Reminder: Hide the permanent markers - 1:1 Manager Meetings
Efficiency is key. Each meeting is conducted mid-diaper change or while shoving half a granola bar into your mouth. Agenda must be pre-approved and cannot include topics that could’ve been texted. - Slack Channels (aka text threads with other moms)
#General (What did I just step in?)
#Health_Concerns (Is this rash normal?)
#SchoolDrama (You will not believe what that mom said)
#JobOpportunities (Translation: Anyone want to trade kids for 10 minutes?) - Bulletin Memo Board
Also known as the fridge. Covered in outdated appointment cards, a half-colored coloring sheet, one magnet from the dentist, and a chore chart no one respects.
Compensation
Let’s be real: If this were a paid corporate job in California, here’s the breakdown:
| Role | Rate (CA Avg.) | Weekly Hrs | Monthly Value |
| Childcare Provider (Day + Night shift) | $27/hr | 70 hrs | $7,560 |
| Personal Chef | $30/hr | 21 hrs | $2,520 |
| Housekeeper/Cleaner | $25/hr | 14 hrs | $1,400 |
| Private Tutor | $35/hr | 10 hrs | $1,400 |
| Chauffeur (school, activities, errands) | $22/hr | 10 hrs | $880 |
| Administrative Assistant (appointments, forms, emails, event planning) | $28/hr | 6 hrs | $672 |
| Therapist/Emotional Support Human | $50/hr | 5 hrs | $1,000 |
| Life Coach/Motivational Speaker (for your kids and sometimes your partner) | $60/hr | 4 hrs | $960 |
| Sleep Consultant (because kids don’t) | $75/hr | 3 hrs | $900 |
| Laundry & Wardrobe Manager | $20/hr | 10 hrs | $800 |
| Conflict Resolution Specialist | $40/hr | 5 hrs | $800 |
| Home Project Manager (renovations, decor, furniture, coordinating vendors) | $65/hr | 4 hrs | $1,040 |
| IT Support (WiFi, tablets, kid-proof tech) | $40/hr | 2 hrs | $320 |
| Errand Runner/Personal Shopper | $25/hr | 6 hrs | $600 |
| Nutritionist (meal planning, picky-eater hacks) | $50/hr | 2 hrs | $400 |
| Sleep-Deprived Philosopher/Existential Crisis Manager | $Infinity/hr | ∞ hrs | Let’s round it to $1,200/month for realism |
Updated Monthly Total: $24,552
Annual Total: $294,624
Round it off with a $5K “Mom Survival Bonus” → $299,624/year.

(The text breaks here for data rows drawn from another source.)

def State.paKind (s : State) (pa : Nat) : PaKind :=
  if pa < 0x10_0000_0000 then .gddr 0
  else if pa < 0x20_0000_0000 then .gddr 1
  else if 0x100_0000_0000 ≤ pa ∧ pa < 0x100_0000_0000 + s.ergSize 0 then .erg 0
  else if 0x100_2000_0000 ≤ pa ∧ pa < 0x100_2000_0000 + s.ergSize 1 then .erg 1
  else if 2 ^ 50 ≤ pa ∧ pa < 2 ^ 51 then if s.peerUp (natFld pa 44 6) then .peer else .none
  else if 2 ^ 51 ≤ pa ∧ pa < 2 ^ 52 then .host
  else .none

/-- A line behind the erg slices of this card. -/
def State.onCard (s : State) (pa : Nat) : Bool :=
  match s.paKind pa with
  | .gddr _ => true
  | .erg _ => true
  | _ => false

/-! ## Lanes and registers -/

/-- The lanes of a mask, ascending. -/
def lanesOf (m : Dword) : List Nat := (List.range 64).filter fun l => m.getLsbD l

/-- wm: lanes 0 to w - 1 (R139). -/
def wmask (w : Nat) : Dword := BitVec.ofNat 64 (2 ^ w - 1)

def laneBit (l : Nat) : Dword := BitVec.ofNat 64 (2 ^ l)

def maskOf (ls : List Nat) : Dword := ls.foldl (fun m l => m ||| laneBit l) 0

def popc (x : Dword) : Nat := (lanesOf x).length

/-- Index of the lowest set bit, `d` when there is none. -/
def lowest (x : Dword) (d : Nat) : Nat := ((lanesOf x).head?).getD d

namespace Agent

def sr (ag : Agent) (n : Nat) : Dword := KMap.get 0 ag.sregs n
def vr (ag : Agent) (n l : Nat) : Word := KMap.get 0 ag.vregs (64 * n + l)
def setS (ag : Agent) (n : Nat) (x : Dword) : Agent := { ag with sregs := KMap.set 0 ag.sregs n x }
def setV (ag : Agent) (n l : Nat) (x : Word) : Agent := { ag with vregs := KMap.set 0 ag.vregs (64 * n + l) x }

/-- Writes the lanes given of a register. -/
def setReg (ag : Agent) (r : Reg) (vals : List (Nat × Dword)) : Agent :=
  match r with
  | .s n => vals.foldl (fun a p => a.setS n p.2) ag
  | .v n => vals.foldl (fun a p => a.setV n p.1 (p.2.setWidth 32)) ag

def isLeat (ag : Agent) : Bool := ag.kind ≠ .group

/-- Operations of a counter that are not counted off (R218, R219). -/
def ctrVal (ag : Agent) (c : Ctr) : Nat := (ag.ops.filter fun o => o.ctr = some c).length

/-- Die of the agent's core (R133). -/
def die (ag : Agent) : Nat := ag.core / 64

/-- Counts off every operation that has returned and has no earlier one before it on its counter (R219). -/
def countOff (ag : Agent) : Agent :=
  { ag with ops := go [] ag.ops }
where
  go (held : List (Option Ctr)) : List Op → List Op
    | [] => []
    | o :: os =>
      if o.returned && (o.ctr.isNone || !held.contains o.ctr) then go held os
      else o :: go (o.ctr :: held) os

def updOp (ag : Agent) (id : Nat) (f : Op → Op) : Agent :=
  { ag with ops := ag.ops.map fun o => if o.id = id then f o else o }

def findOp (ag : Agent) (id : Nat) : Option Op := ag.ops.find? fun o => o.id = id

def updFrag (ag : Agent) (fid : Nat) (f : Frag → Frag) : Agent := { ag with frags := KMap.upd ag.frags fid f }
def putFrag (ag : Agent) (fid : Nat) (f : Frag) : Agent := { ag with frags := KMap.put ag.frags fid f }

/-- Lands the fixed-latency writes that are readable from clk t, in the order of their completion and issue (R29, R30). -/
def land (ag : Agent) (t : Nat) : Agent :=
  if ag.pend.all (fun p => t < p.ready) then ag
  else
    let now := sortBy (fun p q => decide (p.ready ≤ q.ready)) (ag.pend.filter fun p => p.ready ≤ t)
    { now.foldl (fun a p => a.setReg p.dst p.vals) ag with pend := ag.pend.filter fun p => t < p.ready }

We could even include a Performance Bonus for:
- All three kids fed, bathed, and in bed by 8 PM on a weeknight = $500
- Coordinating three birthday parties in one year = $2,000
- Not losing it during a 4-kid playdate = $1,000
- Surviving the store with all kids in tow and no one cried = priceless
Benefits Package
- Zoo + Museum passes (with no blackout dates)

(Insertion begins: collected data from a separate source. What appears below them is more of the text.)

/-! ## Results -/

/-- The register operands that an operation uses (R294): as at issue, or, where a write fell into the window, either value. -/
def State.winVals (s : State) (ag : Agent) (o : Op) (m : Mtx) : State × KMap Word :=
  o.winClash.foldl (init := (s, m.snap)) fun acc d =>
    match d.1 with
    | .s _ => acc
    | .v r => (lanesOf d.2).foldl (init := acc) fun acc l =>
      let s := { acc.1 with free := acc.1.free + 1 }
      if Config.freeBit acc.1.free then (s, KMap.set 0 acc.2 (64 * r + l) (ag.vr r l)) else (s, acc.2)

/-- Scale byte of an operand: `loc` 0 none, 1 in line, 2 in a table, 3 constant. -/
def scaleOf (loc const : Nat) (inl tab : Nat → Nat) (i j : Nat) : Nat :=
  match loc with
  | 1 => inl i
  | 2 => tab j
  | 3 => const
  | _ => 127

/-- A's string of an operation that is no MMAV. -/
def aStr (tm : Team) (w : Nat) (f : FMTX) (m : Mtx) (regs : KMap Word) : Nat → Nat :=
  if f.ah = 1 then hndByte tm m.hoff m.layout else regByte regs w f.a.toNat

/-- The operands of MMA, MMAV and MMAC. -/
def mulOps (tm : Team) (w : Nat) (opc : Nat) (f : FMTX) (m : Mtx) (regs : KMap Word) : MOps :=
  let b := m.blk
  let S := mulS f
  let pa := Blk.pa b opc
  let pb := Blk.pb b opc
  let ea := mxBits (Blk.afmt b)
  let eb := mxBits (Blk.bfmt b)
  let tab (off i : Nat) : Nat := (rdB tm.scr (off + i)).toNat
  let sA (r : Nat) : Nat → Nat := if opc = 5 then laneByte regs f.a.toNat r else aStr tm w f m regs
  let sB : Nat → Nat := regByte regs w f.b.toNat
  { a := fun s r => (List.range 128).map fun k => mxVal (Blk.afmt b) (elemAt (sA r) (s * pa) ea (if opc = 5 then k else 128 * r + k))
    b := fun s n => (List.range 128).map fun k =>
      if opc = 6 then
        mxVal 7 (KMap.get 0 m.tabs (256 * s + 8 * n + elemAt sB (s * pb + 48 * n) 3 k)).toNat
      else mxVal (Blk.bfmt b) (elemAt sB (s * pb) eb (128 * n + k))
    sa := fun s r k =>
      let i := (64 * s + r) * (128 / Blk.abl b) + k / Blk.abl b
      scaleOf (Blk.asl b) (Blk.aconst b) (fun i => sA r (S * pa + i)) (tab (Blk.asoff b)) i i
    sb := fun s n k =>
      let i := if Blk.bbl b = 32 then (32 * s + n) * 4 + k / 32 else s
      scaleOf (Blk.bsl b) (Blk.bconst b) (fun i => sB (S * pb + i)) (tab (Blk.bsoff b)) i i }

/-- MMAV's operands of one lane: B comes from memory, at the lane's pointer. -/
def mmavOps (tm : Team) (f : FMTX) (m : Mtx) (regs : KMap Word) (l : Nat) : MOps :=
  let o := mulOps tm 1 5 f m regs
  let b := m.blk
  let S := mulS f
  let pb := Blk.pb b 5
  let p := (KMap.get 0 regs (64 * f.b.toNat + l)).toNat + 2 ^ 32 * (KMap.get 0 regs (64 * (f.b.toNat + 1) + l)).toNat
  let str (t : Nat) : Nat := (rdB m.buf (p + t)).toNat
  { o with
    b := fun s n => (List.range 128).map fun k => mxVal (Blk.bfmt b) (elemAt str (s * pb) (mxBits (Blk.bfmt b)) (128 * n + k))
    sb := fun s n k =>
      let i := if Blk.bbl b = 32 then (32 * s + n) * 4 + k / 32 else s
      scaleOf (Blk.bsl b) (Blk.bconst b) (fun i => str (S * pb + i)) (fun _ => 0) i i }

/-- MMAQ's operands: B is the four quarters assembled, `qr` their registers by partition. -/
def mmaqOps (tm : Team) (w : Nat) (f : FMTX) (m : Mtx) (regs : KMap Word) (qr : List (Nat × KMap Word)) : MOps :=
  let o := mulOps tm w 4 f m regs
  let b := m.blk
  let S := mulS f
  let pb := Blk.pb b 4
  let str (q : Nat) : Nat → Nat := match qr[q]? with
    | some r => regByte r.2 w r.1
    | none => fun _ => 0
  { o with
    b := fun s n => (List.range 128).map fun k =>
      mxVal (Blk.bfmt b) (elemAt (str (k / 32)) (s * pb) (mxBits (Blk.bfmt b)) (32 * n + k % 32))
    sb := fun s n k =>
      let j := k / 32
      let tabI := if Blk.bbl b = 32 then (32 * s + n) * 4 + j else s
      let inI := if Blk.bbl b = 32 then 32 * s + n else s
      scaleOf (Blk.bsl b) (Blk.bconst b) (fun i => str (if Blk.bbl b = 32 then j else 0) (S * pb + i))
        (fun i => (rdB tm.scr (Blk.bsoff b + i)).toNat) inI tabI }

/-- The operation leaves its engine and is counted off: locks, deferred releases, idle time, the zeroing of its bank. -/
def State.endMtx (s : State) (a : Nat) (o : Op) (m : Mtx) (array : Bool) : State :=
  let s1 := ((s.unlock o.id).returnOp a o.id).deferDone
  if !array then s1
  else
    let h := 4 * m.core + m.part
    let s2 := (s1.setEng m.core m.part { s1.eng m.core m.part with last := s.clk }).setLeave h { s1.leave h with idle := s.clk }
    let b := s2.bank m.core m.phys
    if b.st = .zeroing then s2.setBank m.core m.phys { b with at' := max b.at' (s.clk + 16) } else s2

def State.putVals (s : State) (core p : Nat) (v : KMap (BitVec 40)) : State := s.setBank core p { s.bank core p with vals := v }

/-- 2048 FA40 values of 5 bytes each (R105). -/
def bankBytes (v : KMap (BitVec 40)) : List Byte := (List.range 2048).flatMap fun i => bytesOf 5 (KMap.get 0 v i).toNat

/-- Writes bytes at virtual addresses of an operation's pages, as plain writes of the group with hint DEF (R301). -/
def State.storeLines (s : State) (a : Nat) (ag : Agent) (o : Op) (m : Mtx) (va : Nat) (bs : List Byte) : State :=
  (List.range ((bs.length + 15) / 16)).foldl (init := s) fun s i =>
    s.storeAcc a ag o .glob 0 false
      { lane := 0, va := va + 16 * i, pa := m.phys? (va + 16 * i), n := 16, x := BitVec.ofNat 128 (numOf ((bs.drop (16 * i)).take 16)) }

/-- Reads the ranges of an operation into its buffer. -/
def State.fetchRanges (s : State) (a id : Nat) (m : Mtx) (rs : List (Nat × Nat)) : State :=
  let r := rs.foldl (init := (s, m.buf)) fun acc r =>
    (pageParts r.1 r.2).foldl (init := acc) fun acc q =>
      let x := acc.1.unitRead (m.phys? q.1) q.2
      (x.1, wrBytes acc.2 q.1 (bytesOf q.2 x.2))
  r.1.updAgent a fun ag => ag.updOp id fun o => { o with kind := match o.kind with
    | .matrix opc w m => .matrix opc w { m with buf := r.2 }
    | k => k }

/-- What AADD makes of the bank (R301). -/
def addBank (clr : Bool) (buf : KMap Byte) (addr : Nat) (old : KMap (BitVec 40)) : KMap (BitVec 40) :=
  (List.range 2048).foldl (init := old) fun m i =>
    let v := rdN buf 5 (addr + 5 * i)
    let x := if clr then (if (fa40.decode v).isNan then fa40.nan else v) else fa40.fadd .rne (KMap.get 0 old i).toNat v
    KMap.set 0 m i (BitVec.ofNat 40 x)

/-- MMAV_LINE_ARRIVAL: every line of the step's strings is there; the step begins. -/
def execMmavLineArrival (op : Nat) (s : State) : Out :=
  match s.opOwner op with
  | none => .next s
  | some (a, _, o) =>
    match o.kind with
    | .matrix 5 f m =>
      if m.begun.isNone ∨ m.lines ∨ s.clk < o.due then .next s
      else
        let s1 := s.fetchRanges a op m (mmavRanges m f m.step)
        let t := (mmavShares m f).foldl (fun t p => t + 8 * ((p.2 + 7) / 8)) 0 * Blk.stepClk m.blk / 64
        .next (s1.updMtx a op (s.clk + t + if m.step + 1 = mulS f then 4 else 0) fun m => { m with lines := true })
    | _ => .next s

/-- The results of the four multiplies of a rendezvous. -/
def State.quadEnd (s : State) (qs : List (Nat × Agent × Op)) : State :=
  let regs := qs.foldl (init := (s, ([] : List (Nat × KMap Word)))) fun acc q =>
    match q.2.2.kind with
    | .matrix _ f m => let r := acc.1.winVals q.2.1 q.2.2 m; (r.1, acc.2 ++ [(f.b.toNat, r.2)])
    | _ => acc
  (qs.zipIdx).foldl (init := regs.1) fun s q =>
    match q.1.2.2.kind with
    | .matrix _ f m =>
      let tm := s.teamOf q.1.2.1
      let mine := ((regs.2[q.2]?).map (·.2)).getD []
      let v := multBank (Blk.span m.blk) (mulS f) (f.clr = 1) (List.range 64)
        (mmaqOps tm q.1.2.1.width f m mine regs.2) (s.bank m.core m.phys).vals
      (s.putVals m.core m.phys v).endMtx q.1.1 q.1.2.2 m true
    | _ => s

- Unlimited snack drawer restocks
- Health care with dental (we’re talking real dental—orthodontics included)
- Company vehicle options:
SUV (aka The Snackmobile)
Minivan (with goldfish cracker dust detailing)
Bike + Trailer (for those who live on the edge) - Meal perks:
All three meals M-F provided (by you)
Kids magically love every meal—no food gets thrown - Annual photo package:
Sports pics included at no extra cost
Bonus: you actually get one where everyone is smiling
Qualifications
- Experience giving birth, adopting, or just suddenly being in charge of tiny humans
- Advanced multitasking (can make dinner while refereeing a LEGO war and doing creating a master piece with playdough)
- Must be able to go from calm to chaos to calm again in under 60 seconds
- Strong working knowledge of Daniel Tiger, Bluey, and the entire Pixar filmography
- Willingness to pretend to be a dinosaur at a moment’s notice
Apply Now
Looking for highly qualified CMOs to join a global community of brilliant, exhausted, hilarious women who are keeping the world spinning—one goldfish cracker at a time.
Yep, I was told your father he couldn’t afford me.